Reflection: Social Media in Year 13

I’m continuing to reflect on my practice this year. As you may recall from this post or this post, I chose a focus for each of my classes upon which to build more future-focused pedagogy. In Year 13, where I taught a very small class of students who had opted into tackling Level 3 and Scholarship English, I wanted to focus on the use of social media in order to promote the idea that learning is ubiquitous. The social media tools I chose were Edmodo and Twitter.

The latter was a complete flop. While I certainly learned how to set up a separate Twitter account for teaching purposes, and how to start a new Twitter hashtag (i.e. just start using one), with a small class, and an even smaller proportion using Twitter, there just wasn’t the critical mass required to be sustainable. I would definitely try this again though, because there is such a richness of material out there that would be of interest to students. I think I would explore other ways of making this material available to students – even if it’s just posting links to interesting readings on Edmodo.

Edmodo was much more successful. When I surveyed the students, they naturally compared and contrasted it to our Learning Management System, and favourably. The students liked that they could post questions and articles themselves on the forum (although I acknowledge that this is also a feature of our LMS – the students don’t spontaneously do this). They liked receiving notifications from Edmodo via email when something new was posted. This prompt was viewed as handy. I take it as a sign of success that the students did not set up a separate Facebook page, which they usually do. To me, this meant Edmodo was fulfilling the need it should do.

While not social media per se, in the survey one student also commented on the use of Google Docs, reporting that she enjoyed collaborating with the class in real time. This was my favourite comment from our end of year survey: “I think that the actual information we learnt and way of thinking we developed was improved by not being as credit focused and more education focused.” Yes! I’ll take that as a compliment!

My overall reflection is that this was an enjoyable class to teach, primarily because of it being small, we could all sit together, and have a more informal, discussion-based learning environment. I think I would like to find ways to encourage more reflection on skills and content, ways to ‘check in’ with how students perceive they are progressing, in order to provide them with more targeted support. Because the class was small, I fell into the trap of assuming I was observing accurately how they were feeling.

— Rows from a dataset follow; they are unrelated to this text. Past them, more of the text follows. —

-- ==== Sys2Proof/Machine/Card.lean ====
section
/-! DEFINITION. The SD-card command/response sequencer (44_card.md): one byte exchange, the command framer, write
capture, and the rule of each command. -/

namespace Sys2Proof.Machine

/-! ## The decided parameters of the card (R12) -/

/-- `card_read_crc_len`. -/
def cardReadCrcLen : Nat := 0

/-- `card_write_crc_len`. -/
def cardWriteCrcLen : Nat := 2

/-- `card_write_ack`. -/
def cardWriteAck : Byte := 0x05

/-- `card_fd_is_data`. -/
def cardFdIsData : Bool := true

/-- The data-start token of a read block and of a single-block write (R68). -/
def cardToken : Byte := 0xFE

/-- The size of a data block (R68). -/
def cardBlockSize : Nat := 512

/-! ## Read blocks (R135, R136) -/

/-- `CardByte(pos + j)` for j in 0..511: the image's bytes, 0xFF past its end, a draw each without an image (R135). -/
def cardBlock (s : State) : List Byte :=
  match s.board.cardSize with
  | some n =>
    (List.range cardBlockSize).map fun j =>
      if s.card.pos + j < n then s.readCell .card (s.card.pos + j) else 0xFF
  | none => (List.range cardBlockSize).map fun j => Config.cardNoStoreByte (s.draws + j)

/-- How many draws a block takes (R135). -/
def cardBlockDraws (s : State) : Nat :=
  match s.board.cardSize with
  | some _ => 0
  | none => cardBlockSize

/-- `CardQueueBlock()` (R135). -/
def cardQueueBlock (s : State) : Res Unit :=
  (push .card .reply (fill s.board.cardReadGap) s).bind fun _ s1 =>
  (push .card .reply [cardToken] s1).bind fun _ s2 =>
  (push .card .reply (cardBlock s2) (s2.addDraws (cardBlockDraws s2))).bind fun _ s3 =>
  (push .card .reply (fill cardReadCrcLen) s3).bind fun _ s4 =>
  done (s4.setCard { s4.card with pos := s4.card.pos + cardBlockSize })

/-! ## Commands (R139 to R148)

Each computes its status byte after its own update of `status` and of the per-command flags (R134). -/

/-- CD-R1: the status byte alone (R69). -/
def cardReplyStatus (flags : Byte) (s : State) : Res Unit := push .card .reply [s.card.reply1 flags] s

/-- CD.RESET (R139). -/
def cardCmdReset (s : State) : Res Unit := cardReplyStatus 0 (s.setCard { s.card with status := cardIdleStatus })

/-- CD.INIT (R140). -/
def cardCmdInit (s : State) : Res Unit := cardReplyStatus 0 (s.setCard { s.card with status := 0x00 })

/-- CD.IFCOND (R141). -/
def cardCmdIfcond (s : State) : Res Unit := push .card .reply (s.card.reply1 0 :: s.board.cardIfcondTail) s

/-- CD.STOP (R142). -/
def cardCmdStop (s : State) : Res Unit :=
  push .card .reply (s.card.reply1 0 :: s.board.cardStopBusy)
    (s.setCard { s.card with streaming := false, reply := [] })

/-- CD.SETBLKLEN (R143). -/
def cardCmdSetblklen (arg : BitVec 32) (s : State) : Res Unit :=
  cardReplyStatus (if arg.toNat = cardBlockSize then 0 else cardParamFlag) s

/-- CD.READ1 (R144). -/
def cardCmdRead1 (arg : BitVec 32) (s : State) : Res Unit :=
  (cardReplyStatus 0 (s.setCard { s.card with pos := arg.toNat })).bind fun _ s1 => cardQueueBlock s1

/-- CD.READN (R145). -/
def cardCmdReadn (arg : BitVec 32) (s : State) : Res Unit :=
  (cardReplyStatus 0 (s.setCard { s.card with pos := arg.toNat })).bind fun _ s1 =>
  (cardQueueBlock s1).bind fun _ s2 => done (s2.setCard { s2.card with streaming := true })

/-- CD.WRITE1 and CD.WRITEN: the reply, then the capture is armed (R146, R147). -/
def cardCmdWrite (w : Capture) (arg : BitVec 32) (s : State) : Res Unit :=
  (cardReplyStatus 0 s).bind fun _ s1 =>
  done (s1.setCard { s1.card with wcap := w, wphase := .waitToken, wpos := arg.toNat })

/-- An index outside R70 (R148). -/
def cardCmdIllegal (s : State) : Res Unit := cardReplyStatus cardIllegalFlag s

/-- `CardCommand(idx, arg)` (R134). -/
def cardCommand (idx : BitVec 6) (arg : BitVec 32) (s : State) : Res Unit :=
  match cardOpOf idx with
  | none => cardCmdIllegal s
  | some .reset => cardCmdReset s
  | some .init1 => cardCmdInit s
  | some .init41 => cardCmdInit s
  | some .ifcond => cardCmdIfcond s
  | some .stop => cardCmdStop s
  | some .setblklen => cardCmdSetblklen arg s
  | some .read1 => cardCmdRead1 arg s
  | some .readn => cardCmdReadn arg s
  | some .write1 => cardCmdWrite .single arg s
  | some .writen => cardCmdWrite .multi arg s

/-! ## The command framer (R133) -/

/-- `CardScan(tx)` (R133). -/
def cardScan (tx : Byte) (s : State) : Res Unit :=
  if s.card.cmd = [] ∧ tx.getLsbD 7 = true then done s
  else
    (push .card .cmd [tx] s).bind fun _ s1 =>
    if s1.card.cmd.length = 6 then
      let p := popFifo s1.card.cmd 6
      cardCommand ((byteOf p.out 0).extractLsb' 0 6)
        (be32 (byteOf p.out 1) (byteOf p.out 2) (byteOf p.out 3) (byteOf p.out 4))
        (s1.setCard { s1.card with cmd := p.rest })
    else done s1

/-! ## Write capture (R137, R138) -/

/-- The part of a block that lies inside the image: none of it without an image (R138). -/
def cardKept (b : Board) (wpos : Nat) (block : List Byte) : List Byte :=
  match b.cardSize with
  | none => []
  | some n => block.take (n - wpos)

/-- `CardCommit()` (R138). -/
def cardCommit (s : State) : Res Unit :=
  (push .card .reply [cardWriteAck]
    ((s.writeCells .card s.card.wpos (cardKept s.board s.card.wpos s.card.wblock)).setCard
      { s.card with wpos := s.card.wpos + cardBlockSize })).bind fun _ s1 =>
  done (s1.setCard { s1.card with
    wphase := .waitToken
    wcap := if s1.card.wcap = .single then .none else s1.card.wcap })

/-- Whether a byte is a data-start token of the capture (R68, R137). -/
def captureToken (w : Capture) (tx : Byte) : Bool :=
  match w with
  | .none => false
  | .single => tx == 0xFE
  | .multi => tx == 0xFC || (tx == 0xFD && cardFdIsData)

/-- `CardCapture(tx)` (R137). -/
def cardCapture (tx : Byte) (s : State) : Res Unit :=
  match s.card.wphase with
  | .waitToken =>
    if tx = 0xFF then done s
    else if captureToken s.card.wcap tx then done (s.setCard { s.card with wphase := .data 0 })
    else cardScan tx ((s.addLog (.cardUnexpectedToken tx)).setCard { s.card with wcap := .none })
  | .data k =>
    let s1 := s.setCard { s.card with
      wblock := s.card.wblock.set k tx
      wphase := if k < 511 then .data (k + 1) else .crc 0 }
    if k = 511 ∧ cardWriteCrcLen = 0 then cardCommit s1 else done s1
  | .crc k =>
    if k + 1 = cardWriteCrcLen then cardCommit s
    else done (s.setCard { s.card with wphase := .crc (k + 1) })

/-! ## The exchange (R132) -/

/-- The streaming refill at the start of an exchange (R132, R136). -/
def cardRefill (s : State) : Res Unit :=
  if s.card.streaming = true ∧ s.card.reply = [] ∧ s.card.cmd = [] ∧ s.card.wcap = .none then cardQueueBlock s
  else done s

/-- `CardExchange(tx)` (R132). -/
def cardExchange (tx : Byte) (s : State) : Res Byte :=
  (cardRefill s).bind fun _ s1 =>
  let s2 := s1.setCard { s1.card with reply := pop1Rest s1.card.reply }
  (if s2.card.wcap ≠ .none then cardCapture tx s2 else cardScan tx s2).bind fun _ s3 =>
  .ok (pop1 s1.card.reply) s3

end Sys2Proof.Machine
end

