-- ==== Sys2Proof/Certificates/Slice0/Obligations.lean ====
section
/-! DEFINITION. The statements for the provers. Each docstring names the rules of spec/ the statement formalises. A
statement about an operation gives the whole next state, so what it does not name is unchanged. That a row of a
peripheral's format (FL, CD, MC, BL) is its bytes sent on the SPI bus to the device SPI_CNT selects, one after another, and
nothing where no transfer can run, is the model's choice (log entry 4); every statement under Flash, Card and MCU rests on
it. -/

open Sys2Proof Sys2Proof.Machine

/-! ## Encodings and the step -/

/-- Decoding the frame of a well-formed instruction gives the instruction back, with every operand at every value its
frame carries (R62, R63, R65, R67, R71, R74, R76). `A0 X` reads as LF.FASTWRITE in `Fast` and as LF.WRITE otherwise. The
byte layout of bus records and legacy frames is the model's (log entry 5). -/
def Obligations.EveryEncodingDecodesBack : Prop :=
  ∀ (b : Board) (fast : Bool) (i : Instr), b.wf = true → i.wf b = true → i.fitsFast fast = true →
    decode b fast (encode b i) = .ok i

/-- A frame that decodes is the frame of the instruction it decodes to, and that instruction is well formed: no two frames
mean the same instruction, and no bit of a frame is dropped. The byte layout of bus records and legacy frames is the
model's (log entry 5). -/
def Obligations.DecodedFramesAreCanonical : Prop :=
  ∀ (b : Board) (fast : Bool) (f : Frame) (i : Instr), decode b fast f = .ok i →
    i.wf b = true ∧ i.fitsFast fast = true ∧ encode b i = f

/-- Frames written out from 30_encoding.md decode to the instruction they stand for, on every board. The layout of the two
legacy frames (the offset low byte first, `A0 X` read by the state of the FSM) is the model's (log entry 5). -/
def Obligations.WrittenOutFramesDecode : Prop :=
  ∀ b : Board,
    decode b false ⟨.spicnt, [0x01, 0x82]⟩ = .ok (.spiRead 0 0 0 1) ∧
    decode b false ⟨.spicnt, [0x00, 0xD6]⟩ = .ok (.spiWaitread 1 1 0 0) ∧
    decode b false ⟨.flash, [0x03, 0x00, 0x12, 0x34]⟩ = .ok (.flRead 0x001234 []) ∧
    decode b false ⟨.flash, [0x9F]⟩ = .ok .flJedecid ∧
    decode b false ⟨.card, [0x51, 0x00, 0x00, 0x00, 0x10, 0x55]⟩ = .ok (.cdRead1 ⟨1, 0x10, 0x55⟩) ∧
    decode b false ⟨.card, [0x69, 0x40, 0x00, 0x00, 0x00, 0x77]⟩ = .ok (.cdInit41 ⟨1, 0x40000000, 0x77⟩) ∧
    decode b false ⟨.boot, [0x5A, 0x21, 0xDE, 0x08, 0x00, 0x00, 0x00]⟩ = .ok (.blGo 0x08000000) ∧
    decode b false ⟨.boot, [0x79]⟩ = .ok .blAckbyte ∧
    decode b true ⟨.legacy, [0x10, 0x00, 0xA0, 0x5C]⟩ = .ok (.lfFastwrite 0x0010 0x5C) ∧
    decode b false ⟨.legacy, [0x10, 0x00, 0xA0, 0x5C]⟩ = .ok (.lfWrite 0x0010 0x5C)

/-- A step takes the next frame of the script and runs the instruction it decodes to; nothing else happens around it
(R7, R8; the script is the model's input, log entry 4). -/
def Obligations.StepRunsTheDecodedOperation : Prop :=
  ∀ (s : State) (f : Frame) (rest : List Frame) (i : Instr), s.script = f :: rest →
    decode s.board (decide (s.fsm = .fast)) f = .ok i → step s = exec i { s with script := rest }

Mostly I was correct, but assumptions are not valid means of assessing situations!

I like the way I really did re-jig the 2014 course based on the feedback from the 2013 students. I feel taking on board their advice was helpful, and did create a better, more cohesive year. Again, there would be further adjustments I would make to the programme, particularly in our focus on critical theory. And this year’s students wanted me to insist on more work being handwritten – note to self.

 

Reflection: Collaboration in Year 11

This year I have looked to push my teaching practice to embrace ‘future-focused’ pedagogy. In order to make this more manageable for myself, I chose to focus on one area of inquiry for each year group. I gave an overview of this at the end of Term 1. As a quick snap shot, I wanted to provide more opportunities for my students to learn from one another, rather than solely relying on me. I had my tables in little ‘L’ shapes, had a seating plan which changed every term, and introduced the class to Edmodo and Google Docs. I was hoping that students would learn to connect their ideas to other texts, and to the world beyond the classroom. We had as a theme for the year ‘find your voice’ and I hoped to reflect this in honouring student voice.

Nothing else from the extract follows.